Dan Crummell is a Canadian politician in Newfoundland and Labrador, who represented the district of St. John's West in Newfoundland and Labrador House of Assembly from 2011 to 2015, as a member of the Progressive Conservative Party. In a 1995 by-election and the 1996 provincial election, Crummell was the Progressive Conservative candidate in the district of Gander.

==Background==
Crummell was raised in the town of Gander in central Newfoundland. He moved to St. John's to pursue his post-secondary education at Memorial University of Newfoundland (MUN), and completed an Arts degree with a major in Political Science and minors in English and History. During his time at MUN, Crummell served as the Executive Vice-President and later President of Memorial University's Council of the Students’ Union. Following his graduation he worked in sales and marketing with Molson Canada. He spent 25 years with the company, and spent 10 years as the Regional Sales Manager for Newfoundland and Labrador.

==Politics==
Crummell first sought political office when he ran as the Progressive Conservative Party (PC) candidate in an October 10, 1995 by-election in the district of Gander. The by-election was called following the resignation of Liberal cabinet minister Winston Baker, who had held the seat since 1985. PC Party leader Lynn Verge admitted that it would be a tremendous upset if her party was able to take the seat from the Liberals in the by-election. On election night Liberal candidate Gary Vey defeated Crummell by just 46 votes. A provincial election was called only months later for February 22, 1996, and Crummell once again ran as the candidate for the PC Party in Gander. Gander mayor Sandra Kelly, who lost the Liberal nomination to Vey for the October by-election, was now the Liberal candidate for the district. Kelly defeated Crummell by over 700 votes, and the Liberal Party were re-elected to a majority government.
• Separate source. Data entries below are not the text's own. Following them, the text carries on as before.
-- ==== Sys2Proof/Machine/Operands.lean ====
section
/-! DEFINITION. Where a command's operands come from: the fields of a patch descriptor (30_encoding.md R80), the bytes of
a code entry (R85; 10_state.md R29), the index checks (44_orchestrator.md R162) and the descriptor check (R161); and the
errors with their ERR_INFO (60_exceptions.md R201).

A field is read whole when a rule first uses it, and a byte sequence one byte at a time as it is compared; what a
command does not use is not read. DESIGN CHOICE (notes/assumptions/3). -/

namespace Sys2Proof.Machine

/-- ILLEGAL_CMD: INDEX 0xFFFF, REASON 1, 2 or 3 (R201). -/
def illegalCmd (e : DecodeError) : CmdError :=
  match e with
  | .opcUndefined => ⟨.illegalCmd, ⟨Config.noEntry, 1, 0⟩⟩
  | .rsvNonzero   => ⟨.illegalCmd, ⟨Config.noEntry, 2, 0⟩⟩
  | .idxNonzero   => ⟨.illegalCmd, ⟨Config.noEntry, 3, 0⟩⟩

/-- INDEX_RANGE: INDEX the index, REASON 1 patch, 2 code (R201). -/
def indexRange (i : Nat) (reason : Byte) : CmdError := ⟨.indexRange, ⟨BitVec.ofNat 16 i, reason, 0⟩⟩

/-- CONFIG_ERROR: INDEX a patch index or 0xFFFF, REASON 1 to 9, POS 0 (R201; 44_orchestrator.md R161). -/
def configError (index : BitVec 16) (reason : Byte) : CmdError := ⟨.configError, ⟨index, reason, 0⟩⟩

/-- INVALID_CODE: INDEX a code index or 0xFFFF, REASON 1 LENGTH or 2 SYMBOL, POS the character position (R201). -/
def invalidCode (index : BitVec 16) (reason pos : Byte) : CmdError := ⟨.invalidCode, ⟨index, reason, pos⟩⟩

/-- FORMAT_ERROR: INDEX 0xFFFF, REASON 1 LENGTH, 2 MAGIC, 3 BANK0, 4 BANK1 (R201). -/
def formatError (reason : Byte) : CmdError := ⟨.formatError, ⟨Config.noEntry, reason, 0⟩⟩

/-- ADDR_RANGE: INDEX 0xFFFF (R201). -/
def addrRange : CmdError := ⟨.addrRange, ⟨Config.noEntry, 0, 0⟩⟩

/-- ENCODE_RANGE: INDEX 0xFFFF (R201). -/
def encodeRange : CmdError := ⟨.encodeRange, ⟨Config.noEntry, 0, 0⟩⟩

/-- WRONG_KIND: INDEX the patch, REASON the descriptor's KIND (R201). -/
def wrongKind (i : Nat) (kind : Nat) : CmdError := ⟨.wrongKind, ⟨BitVec.ofNat 16 i, BitVec.ofNat 8 kind, 0⟩⟩

/-- NONE_APPLIED: INDEX 0xFFFF (R201). -/
def noneApplied : CmdError := ⟨.noneApplied, ⟨Config.noEntry, 0, 0⟩⟩

/-- A field of descriptor `P[i]`: `n` bytes at byte `b` of it, little-endian (R80; 20_memory.md R54). `P[i]` starts at
byte `256*i` of PTAB. -/
def descField (s : State) (i b n : Nat) : Check Nat :=
  match readCells s .ptab (Config.descSize * i + b) n with
  | .ok bs   => .ok (leValue bs)
  | .error f => .error (.faulted f)

/-- `P[i].OFFSET`, bytes 0-3. -/
def descOffset (s : State) (i : Nat) : Check Nat := descField s i 0 4

/-- `P[i].KIND`, byte 4: 0 SINGLE, 1 REGION (R81). -/
def descKind (s : State) (i : Nat) : Check Nat := descField s i 4 1

/-- `P[i].EXP_LEN`, byte 5. -/
def descExpLen (s : State) (i : Nat) : Check Nat := descField s i 5 1

/-- `P[i].NEW_LEN`, byte 6. -/
def descNewLen (s : State) (i : Nat) : Check Nat := descField s i 6 1

/-- `P[i].BYTE`, byte 7: SINGLE's `newByte`, REGION's `filler`. -/
def descByte (s : State) (i : Nat) : Check Byte := engineRead (readCell s .ptab (Config.descSize * i + 7))

/-- `P[i].REGION_LEN`, bytes 8-9. -/
def descRegionLen (s : State) (i : Nat) : Check Nat := descField s i 8 2

/-- `P[i].RSV`, bytes 10-15. -/
def descRsv (s : State) (i : Nat) : Check Nat := descField s i 10 6

/-- The offset in PTAB of `P[i].EXPECTED[0]`, byte 16. -/
def expectedBase (i : Nat) : Nat := Config.descSize * i + 16

/-- The offset in PTAB of `P[i].NEWCODE[0]`, byte 136. -/
def newCodeBase (i : Nat) : Nat := Config.descSize * i + 136

/-- `P[i].EXPECTED[0]`, the single form's `oldByte` (R83). -/
def descOldByte (s : State) (i : Nat) : Check Byte := engineRead (readCell s .ptab (expectedBase i))

/-- `P[i].NEWCODE[0 .. n)`. -/
def descNewCode (s : State) (i n : Nat) : Check (List Byte) := engineRead (readCells s .ptab (newCodeBase i) n)

/-- Byte `b` of the code entry in CODE_IN0 and CODE_IN1 (10_state.md R29). -/
def codeInByte (s : State) (b : Nat) : Check Byte :=
  .ok (if b < 4 then wordByte s.codeIn0 b else wordByte s.codeIn1 (b - 4))

/-- Byte `b` of `C[j]`, which starts at byte `8*j` of CTAB (R85). -/
def codeEntryByte (s : State) (j b : Nat) : Check Byte :=
  engineRead (readCell s .ctab (Config.codeEntrySize * j + b))

/-- `check_index(i)` (44_orchestrator.md R162). -/
def checkIndex (s : State) (i : Nat) : Check Unit :=
  require (i < s.patchCount.toNat ∧ i < s.params.nPatchMax) (indexRange i 1)

/-- `check_code_index(j)` (R162). -/
def checkCodeIndex (s : State) (j : Nat) : Check Unit :=
  require (j < s.codeCount.toNat ∧ j < s.params.nCodeMax) (indexRange j 2)

/-- The part of `check_desc` for a SINGLE descriptor (R161). -/
def checkSingle (s : State) (i expLen : Nat) : Check Unit := do
  require (expLen ≠ 0) (configError (BitVec.ofNat 16 i) 4)
  let off ← descOffset s i
  require (off < s.params.imageLen) (configError (BitVec.ofNat 16 i) 7)

/-- The part of `check_desc` for a REGION descriptor (R161); the sum is exact (20_memory.md R60). -/
def checkRegion (s : State) (i : Nat) : Check Unit := do
  let newLen ← descNewLen s i
  require (newLen ≤ Config.maxNew) (configError (BitVec.ofNat 16 i) 5)
  let regionLen ← descRegionLen s i
  require (newLen ≤ regionLen) (configError (BitVec.ofNat 16 i) 6)
  let off ← descOffset s i
  require (off + regionLen ≤ s.params.imageLen) (configError (BitVec.ofNat 16 i) 7)

/-- `check_desc(i)` (R161): the first failing check of `P[i]` is raised. -/
def checkDesc (s : State) (i : Nat) : Check Unit := do
  let kind ← descKind s i
  require (kind = 0 ∨ kind = 1) (configError (BitVec.ofNat 16 i) 1)
  let rsv ← descRsv s i
  require (rsv = 0) (configError (BitVec.ofNat 16 i) 2)
  let expLen ← descExpLen s i
  require (expLen ≤ Config.maxExp) (configError (BitVec.ofNat 16 i) 3)
  if kind = 0 then checkSingle s i expLen else checkRegion s i

/-- What every patch command checks first, in this order (60_exceptions.md R206). -/
def checkPatch (s : State) (i : Nat) : Check Unit := do
  checkIndex s i
  checkDesc s i

end Sys2Proof.Machine
end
===Government backbencher===
On July 18, 2011, Crummell defeated Glenn Moores to become the Progressive Conservative candidate in the district of St. John's West, for that year's provincial election. In the October 11, election Crummell defeated New Democratic Party candidate Chris Pickard by less than 300 votes, while the Liberal candidate finished a distant third. On October 24, 2012, Crummell was appointed Parliamentary Secretary to the Minister of Advanced Education and Skills (Apprenticeship and Labour Market).
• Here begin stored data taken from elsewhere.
-- ==== Sys2Proof/Machine/Port.lean ====
section
/-! DEFINITION. The host port: the map (20_memory.md R51), widths and byte order (R52), what is admitted (R53), the
registers as the host sees them (10_state.md R21), the busy rule (70_reset_and_hazards.md R233). -/

namespace Sys2Proof.Machine

/-- The bytes an access of a width covers (R52). -/
def widthBytes : Width → Nat
  | .byte => 1
  | .half => 2
  | .word => 4

/-- The register at an offset of the register block (10_state.md R21). -/
def regAt (k : Nat) : Option Reg :=
  match k with
  | 0x000 => some .cmd
  | 0x004 => some .status
  | 0x008 => some .errInfo
  | 0x00C => some .appliedCnt
  | 0x010 => some .failedCnt
  | 0x014 => some .srcLen
  | 0x018 => some .patchCount
  | 0x01C => some .codeCount
  | 0x020 => some .codeIn0
  | 0x024 => some .codeIn1
  | 0x028 => some .decAddr
  | 0x02C => some .decValue
  | 0x030 => some .addrIn
  | 0x034 => some .offsetOut
  | 0x038 => some .encAddr
  | 0x03C => some .encValue
  | 0x040 => some .codeOut0
  | 0x044 => some .codeOut1
  | 0x048 => some .seqPos
  | _     => none

/-- The cells of a window from offset `k`, if every one exists (R51, R53). -/
def windowTarget (P : Params) (b : Buf) (k n : Nat) : Option Target :=
  if k + n ≤ bufSize P b then some (.cells b k) else none

/-- What an access of width `w` at port address `a` reaches, if it is aligned, of a width its target allows, and wholly
mapped (R51 to R53). The address bits above the window number select the window. -/
def portTarget (P : Params) (w : Width) (a : PortAddr) : Option Target :=
  if a.toNat % widthBytes w ≠ 0 then none
  else
    match a.toNat / 0x10000 with
    | 0 => if w = .word then (regAt (a.toNat % 0x10000)).map .reg else none
    | 1 => windowTarget P .src (a.toNat % 0x10000) (widthBytes w)
    | 2 => windowTarget P .work (a.toNat % 0x10000) (widthBytes w)
    | 3 => windowTarget P .ptab (a.toNat % 0x10000) (widthBytes w)
    | 4 => windowTarget P .ctab (a.toNat % 0x10000) (widthBytes w)
    | 5 => windowTarget P .outcome (a.toNat % 0x10000) (widthBytes w)
    | _ => none

/-- The registers a host write is admitted to (10_state.md R21; STATUS by its W1C bits). -/
def regWritable : Reg → Bool
  | .cmd        => true
  | .status     => true
  | .errInfo    => false
  | .appliedCnt => false
  | .failedCnt  => false
  | .srcLen     => true
  | .patchCount => true
  | .codeCount  => true
  | .codeIn0    => true
  | .codeIn1    => true
  | .decAddr    => false
  | .decValue   => false
  | .addrIn     => true
  | .offsetOut  => false
  | .encAddr    => true
  | .encValue   => true
  | .codeOut0   => false
  | .codeOut1   => false
  | .seqPos     => false

/-- The windows a host write is admitted to (R51). -/
def bufWritable : Buf → Bool
  | .src     => true
  | .work    => false
  | .ptab    => true
  | .ctab    => true
  | .outcome => false

/-- Whether a target may be written by the host. -/
def writable : Target → Bool
  | .reg r     => regWritable r
  | .cells b _ => bufWritable b

/-- A register as the host reads it, reserved bits 0 (10_state.md R21). -/
def readReg (r : Reg) (s : State) : Word :=
  match r with
  | .cmd        => s.cmd
  | .status     => statusWord s.status
  | .errInfo    => errInfoWord s.errInfo
  | .appliedCnt => s.appliedCnt
  | .failedCnt  => s.failedCnt
  | .srcLen     => s.srcLen
  | .patchCount => s.patchCount.setWidth 32
  | .codeCount  => s.codeCount.setWidth 32
  | .codeIn0    => s.codeIn0
  | .codeIn1    => s.codeIn1
  | .decAddr    => s.decAddr.setWidth 32
  | .decValue   => s.decValue.setWidth 32
  | .addrIn     => s.addrIn
  | .offsetOut  => s.offsetOut
  | .encAddr    => s.encAddr
  | .encValue   => s.encValue.setWidth 32
  | .codeOut0   => s.codeOut0
  | .codeOut1   => s.codeOut1
  | .seqPos     => seqPosWord s.seqPos

/-- A host write of `v` to a register, while idle: CMD is accepted (10_state.md R22), STATUS clears its sticky bits
(R24), any other writable register stores the value without its reserved bits (R21, 20_memory.md R56). -/
def writeReg (r : Reg) (v : Word) (s : State) : State :=
  match r with
  | .cmd        => accept v s
  | .status     => { s with status := writeStatus v s.status }
  | .errInfo    => s
  | .appliedCnt => s
  | .failedCnt  => s
  | .srcLen     => { s with srcLen := v }
  | .patchCount => { s with patchCount := v.setWidth 16 }
  | .codeCount  => { s with codeCount := v.setWidth 16 }
  | .codeIn0    => { s with codeIn0 := v }
  | .codeIn1    => { s with codeIn1 := v }
  | .decAddr    => s
  | .decValue   => s
  | .addrIn     => { s with addrIn := v }
  | .offsetOut  => s
  | .encAddr    => { s with encAddr := v }
  | .encValue   => { s with encValue := v.setWidth 8 }
  | .codeOut0   => s
  | .codeOut1   => s
  | .seqPos     => s

/-- The host's read returns `v`. -/
def answer (v : Word) (s : State) : State := { s with rdata := v }

/-- A read of a target while the access is allowed: a register, or cells in little-endian order (R52). -/
def readTarget (w : Width) (t : Target) (s : State) : Host.Outcome State Fault Refusal :=
  match t with
  | .reg r     => .next (answer (readReg r s) s)
  | .cells b k =>
    match readCells s b k (widthBytes w) with
    | .ok bs   => .next (answer (BitVec.ofNat 32 (leValue bs)) s)
    | .error f => .fault f

/-- A write of a target while the access is allowed. -/
def writeTarget (w : Width) (t : Target) (v : Word) (s : State) : State :=
  match t with
  | .reg r     => writeReg r v s
  | .cells b k => writeBytes b k (leBytes (widthBytes w) v.toNat) s

/-- The unspecified value of a hazard read of width `w` (R233): a free value of that width, and the next draw. -/
def hazardRead (w : Width) (s : State) : State :=
  { markHazard s with
    rdata := BitVec.ofNat 32 ((Config.freeWord s.draws).toNat % 0x100 ^ widthBytes w)
    draws := s.draws + 1 }

/-- A host read. While BUSY only STATUS may be read, any other read is a hazard (70_reset_and_hazards.md R233); a read
that is not admitted returns 0 and sets ACCESS_ERR, and HAZARD too while BUSY (20_memory.md R53;
notes/assumptions/7). -/
def hostRead (w : Width) (a : PortAddr) (s : State) : Host.Outcome State Fault Refusal :=
  match portTarget s.params w a with
  | none => .next (answer 0 (markAccessErr (if s.status.busy then markHazard s else s)))
  | some t =>
    if s.status.busy && t != .reg .status then .next (hazardRead w s) else readTarget w t s

/-- What a host write reaches, if it is admitted (R53). -/
def writeAdmitted (P : Params) (w : Width) (a : PortAddr) : Option Target :=
  match portTarget P w a with
  | none   => none
  | some t => if writable t then some t else none

/-- A host write. While BUSY every write is dropped as a hazard (R233); a write that is not admitted is dropped and sets
ACCESS_ERR (20_memory.md R53). -/
def hostWrite (w : Width) (a : PortAddr) (v : Word) (s : State) : State :=
  match writeAdmitted s.params w a with
  | none   => markAccessErr (if s.status.busy then markHazard s else s)
  | some t => if s.status.busy then markHazard s else writeTarget w t v s

/-- The reset input (70_reset_and_hazards.md R230): the state of 10_state.md R44, whatever was in progress. The
parameters are the block's (R43), and the model's own `inputs`, `rdata` and `draws` are not of the block
(notes/assumptions/10). -/
def resetBlock (s : State) : State :=
  { State.reset with params := s.params, inputs := s.inputs, rdata := s.rdata, draws := s.draws }

end Sys2Proof.Machine
end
In a November 2012, radio interview Crummell stated that he thought federal Intergovernmental Affairs minister Peter Penashue should do the honourable thing and resign from cabinet. Penashue, Newfoundland and Labrador's representative in the federal cabinet, was facing allegations of improper campaign spending and donations. Hours after Crummell made the comments on CBC's radio program On Point, he sent out an email saying that he was unaware that an official agent had been appointed to look into the issues with Penashue and that he thought it was important for the province to have representation in the federal cabinet. Five months later Penashue resigned as minister of Intergovernmental Affairs and as the member of Parliament for Labrador, and announced he would run in a by-election after it was confirmed he had accepted ineligible donations in the 2011 election. He was later defeated in a by-election.

===Cabinet Minister===
On October 9, 2013, Premier Kathy Dunderdale appointed Crummell Minister of Service NL, in a major shuffle that saw him and MHA Steve Kent enter cabinet. Along with being named Minister of Service NL, Crummell was also Minister Responsible for the Workplace Health, Safety and Compensation Commission, Minister Responsible for the Office of the Chief Information Officer, and Minister Responsible for the Government Purchasing Agency.

On July 17, 2014, Crummell was appointed Minister of Municipal and Intergovernmental Affairs, Minister Responsible for Fire and Emergency Services, and Registrar General.

On September 30, 2014, Crummell was appointed Minister of Environment and Conservation, Minister Responsible for the Multi-Materials Stewardship Board and Minister Responsible for Climate Change and Energy Efficiency.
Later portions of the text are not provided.